** MATERIAL PROVIDED follows **
/-- COMPILE_DEADLINE (R170): a page that is not committed by map.compile_lead before the boundary. -/
def execCompileDeadline (g : Nat) (s : State) : Host.Outcome State Fault Refusal :=
  island (marverBlk (g / 8)) (fun s =>
    let m := s.mapCh g
    if s.coreRuns (g / 8) && !m.compiled
        && decide (311040 < s.clk.ltb % 311040 + (policyIn s.map.snap.policy 0x4A10 g).toNat) then
      marverTrouble (g / 8) (bump .compileLate g (onMap g (fun m => { m with compiled := true }) s))
    else s) s

end Sys2Proof.Machine
end

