/-- GETPID to a module that holds its address (R43, R63): it joins its bus among the device's own transfers. -/
def getPid (g : Nat) (s : State) : State :=
  if (s.laneCh g).addressed then
    onBus (i3cBusOf g) (fun b =>
      I3cBus.next { b with polls := b.polls ++ [{ g := g, cmd := none, addr := 0, len := 0, data := [], pid := true }] }) s
  else s

/-- A link changed. -/
def onLink (t : Nat) (f : SbLink → SbLink) (s : State) : State :=
  { s with lane := { s.lane with link := Tab.upd s.lane.link t {} f } }

/-- A calibration begins (R60): an ECHO with the next tag is sent. -/
def sendEcho (t : Nat) (s : State) : State :=
  let tag := (Tab.getD s.lane.link t {}).echoTag
  onLink t (fun k => { k with echo := some tag, echoTag := (tag + 1) % 256, calAt := some s.sbFrameNow }) (sbSend t 0 0x5 tag s)

/-- The calibration of rung P1 (R43, R60) on a link in LOCKED, unless one is under way. -/
def calibrateP1 (t : Nat) (s : State) : State :=
  let k := Tab.getD s.lane.link t {}
  if k.state == .locked && k.echo.isNone then sendEcho t s else s

/-- A channel pair of the tree is in rung P1. -/
def State.treeInP1 (s : State) (t : Nat) : Bool :=
  (treePairs t).any fun g => ((s.laneCh g).ladder.map (·.rung)) == some 1

/-- The action of a rung as it begins (R43). The transmit lane of a tree that the claim engine gates stays in STANDBY (R42,
R446). -/
def rungStart (g rung : Nat) (s : State) : State :=
  match rung with
  | 0 => onLaneCh g (fun c => { c with
      txGoal := if c.tx = .off then .standby else c.txGoal, rxGoal := if c.rx = .off then .standby else c.rxGoal }) s
  | 1 => calibrateP1 (g / 8) (getPid g (onLaneCh g (fun c => { c with pidOk := false }) s))
  | 2 =>
    if s.holdsTree (g / 8) then sbSend (g / 8) (g % 8) 0x2 0 (onLaneCh g (fun c => { c with txGoal := .active }) s) else s
  | 3 => onLaneCh g (fun c => { c with rxGoal := .active, ctle := s.ctleFor g, trim := Tab.getD s.ann.plan.trims g 0 }) s
  | _ => s

/-- The ladder moves to a rung. -/
def rungEnter (g rung : Nat) (cmd : Req) (s : State) : State :=
  rungStart g rung (onLaneCh g (fun c => { c with
    ladder := some { rung := rung, cmd := cmd, deadline := s.clk.now + rungTimeout rung, clean := s.clk.now } }) s)

/-- The rung's success condition as the device sees it (R43). P2 of a channel pair whose tree the claim engine gates asks for no
ACTIVE lane (DEDUCED, notes/assumptions/107.md). -/
def State.rungMet (s : State) (g : Nat) (l : Ladder) : Bool :=
  let c := s.laneCh g
  let k := Tab.getD s.lane.link (g / 8) {}
  match l.rung with
  | 0 => c.tx != .off && c.rx != .off && c.txPll && c.rxPll
  | 1 => c.addressed && c.pidOk && k.state == .locked && k.delay.isSome && k.echo.isNone
  | 2 => (c.tx == .active || !s.holdsTree (g / 8)) && !c.txFault && decide (l.clean + sfT 8 ≤ s.clk.now)
  | _ => c.rx == .active

/-- ChannelEnable (R43, R489). -/
def channelEnable (q : Req) (g : Nat) (s : State) : State × Option Reply :=
  let c := s.laneCh g
  if 512 ≤ g then deny .badArg s
  else if !s.ltbSet || s.isSpare g then deny .badState s
  else if c.ladder.isSome then deny .busy s
  else if c.enabled then done s
  else
    let s1 := rungEnter g 0 q s
    let c1 := s1.laneCh g
    waits (if c1.tx != .off && c1.rx != .off && c1.txPll && c1.rxPll then rungEnter g 1 q s1 else s1)

/-- CHANNEL_ENABLE (R43). -/
def execChannelEnable (q : Req) (g : Nat) (s : State) : Host.Outcome State Fault Refusal :=
  kilak q 0x1000 (channelEnable q g) s

/-- LADDER_RUNG_SUCCESS (R43): the next rung begins; from P3 the channel pair is handed to activation and the command
completes. -/
def rungSuccess (g : Nat) (s : State) : State :=
  match (s.laneCh g).ladder with
  | none => s
  | some l =>
    if !s.rungMet g l then s
    else if l.rung < 3 then rungEnter g (l.rung + 1) l.cmd s
    else complete l.cmd 0x1000 .ok (onLaneCh g (fun c => { c with ladder := none, enabled := true }) s)

/-- LADDER_RUNG_SUCCESS (R43). -/
def execLadderRungSuccess (g : Nat) (s : State) : Host.Outcome State Fault Refusal :=
  island (ponBlk g) (rungSuccess g) s

/-- A ladder ends without success: lanes in STANDBY, ChannelEnable completes with FAILED and the rung. -/
def ladderFail (g : Nat) (l : Ladder) (s : State) : State :=
  complete l.cmd 0x1000 { code := .failed, detail := l.rung * 2 ^ 24 }
    (onLaneCh g (fun c => { c with ladder := none, txGoal := .standby, rxGoal := s.restGoal g .standby }) s)

/-- LADDER_RUNG_TIMEOUT (R43). -/
def rungTimeoutAct (g : Nat) (s : State) : State :=
  match (s.laneCh g).ladder with
  | none => s
  | some l =>
    if l.deadline ≤ s.clk.now && l.rung < 4 then bump .laneFail g (ladderFail g l s) else s

/-- LADDER_RUNG_TIMEOUT (R43). -/
def execLadderRungTimeout (g : Nat) (s : State) : Host.Outcome State Fault Refusal :=
  island (ponBlk g) (rungTimeoutAct g) s

/-- One power step of a lane toward its goal (R42). -/
def laneStep (cur goal : LanePwr) : LanePwr :=
  match cur, goal with
  | .off, .off => .off
  | .off, _ => .standby
  | .standby, g => g
  | .active, .active => .active
  | .active, _ => .standby

/-- LANE_TRANSITION_DONE (R42): the transition in progress completes; a lane out of OFF has its PLL locked. -/
def laneTransition (g : Nat) (rx : Bool) (s : State) : State :=
  onLaneCh g (fun c =>
    if rx then let p := laneStep c.rx c.rxGoal; { c with rx := p, rxPll := p != .off }
    else let p := laneStep c.tx c.txGoal; { c with tx := p, txPll := p != .off }) s

/-- LANE_TRANSITION_DONE (R42). -/
def execLaneTransitionDone (g : Nat) (rx : Bool) (s : State) : Host.Outcome State Fault Refusal :=
  island (ponBlk g) (laneTransition g rx) s

/-- ChannelDisable (R489): BUSY while an ONU of the channel pair is past discovery; a ladder in progress ends first; the
lanes go OFF. -/
def channelDisable (g : Nat) (s : State) : State × Option Reply :=
  if 512 ≤ g then deny .badArg s
  else if s.anyPastDiscovery g then deny .busy s
  else
    let s1 := match (s.laneCh g).ladder with
      | some l => ladderFail g l s
      | none => s
    done (onLaneCh g (fun c => { c with enabled := false, txGoal := .off, rxGoal := s.restGoal g .off }) s1)

/-- CHANNEL_DISABLE (R489). -/
def execChannelDisable (q : Req) (g : Nat) (s : State) : Host.Outcome State Fault Refusal :=
  kilak q 0x1001 (channelDisable g) s

/-- The 64 bits of a phase memory entry (R47). -/
def PhaseEnt.word (e : PhaseEnt) : Nat :=
  fields [(1, flag e.valid), (4, e.confidence), (5, signed 5 e.tickOffset), (6, e.finePhase), (12, signed 12 e.freqErr),
    (8, e.level), (2, e.rate), (26, e.lastSeen)]

/-- PHASE_MEMORY_READ (R47): BAD_STATE for a FREE handle. -/
def execPhaseMemoryRead (q : Req) (h c : Nat) (s : State) : Host.Outcome State Fault Refusal :=
  kilak q 0x1002 (fun s =>
    if 8 ≤ c then deny .badArg s
    else if (s.onuState h == .free) then deny .badState s
    else doneWith [.rcd 64 (s.phaseEnt h c).word] s) s

/-- What the loop of receive lane g is loaded with for an expected burst of ONU h at a rate. -/
def State.loadFor (s : State) (g h arrival rate : Nat) : PhaseLoad :=
  let e := s.phaseEnt h (g % 8)
  { onu := h, arrival := arrival, rate := rate, ent := e, ctle := s.ctleAt g rate,
    phase := e.tickOffset * 64 + e.finePhase + Config.rateSkew g rate }

/-- The burst of ONU h that the lane reads the phase memory for next: the first one expected that it has not read for. -/
def State.nextLoad (s : State) (g h : Nat) : Option Expect :=
  (s.mapCh g).expect.find? fun x => x.onu == h && (x.kind == .dynamic || x.kind == .fixed)
    && !((Tab.getD s.lane.loaded g []).any fun l => l.onu == h && l.arrival == x.arrival)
** End of MATERIAL PROVIDED **
(TASK GOAL)
Look above for the line holding "island (ponBlk g) (rungSuccess g) s". Print it and every line after it, exactly, through the line holding "LANE_TRANSITION_DONE (R42). -/".

(ANSWER TO THIS TASK)
  island (ponBlk g) (rungSuccess g) s

/-- A ladder ends without success: lanes in STANDBY, ChannelEnable completes with FAILED and the rung. -/
def ladderFail (g : Nat) (l : Ladder) (s : State) : State :=
  complete l.cmd 0x1000 { code := .failed, detail := l.rung * 2 ^ 24 }
    (onLaneCh g (fun c => { c with ladder := none, txGoal := .standby, rxGoal := s.restGoal g .standby }) s)

/-- LADDER_RUNG_TIMEOUT (R43). -/
def rungTimeoutAct (g : Nat) (s : State) : State :=
  match (s.laneCh g).ladder with
  | none => s
  | some l =>
    if l.deadline ≤ s.clk.now && l.rung < 4 then bump .laneFail g (ladderFail g l s) else s

/-- LADDER_RUNG_TIMEOUT (R43). -/
def execLadderRungTimeout (g : Nat) (s : State) : Host.Outcome State Fault Refusal :=
  island (ponBlk g) (rungTimeoutAct g) s

/-- One power step of a lane toward its goal (R42). -/
def laneStep (cur goal : LanePwr) : LanePwr :=
  match cur, goal with
  | .off, .off => .off
  | .off, _ => .standby
  | .standby, g => g
  | .active, .active => .active
  | .active, _ => .standby

/-- LANE_TRANSITION_DONE (R42): the transition in progress completes; a lane out of OFF has its PLL locked. -/
def laneTransition (g : Nat) (rx : Bool) (s : State) : State :=
  onLaneCh g (fun c =>
    if rx then let p := laneStep c.rx c.rxGoal; { c with rx := p, rxPll := p != .off }
    else let p := laneStep c.tx c.txGoal; { c with tx := p, txPll := p != .off }) s

/-- LANE_TRANSITION_DONE (R42). -/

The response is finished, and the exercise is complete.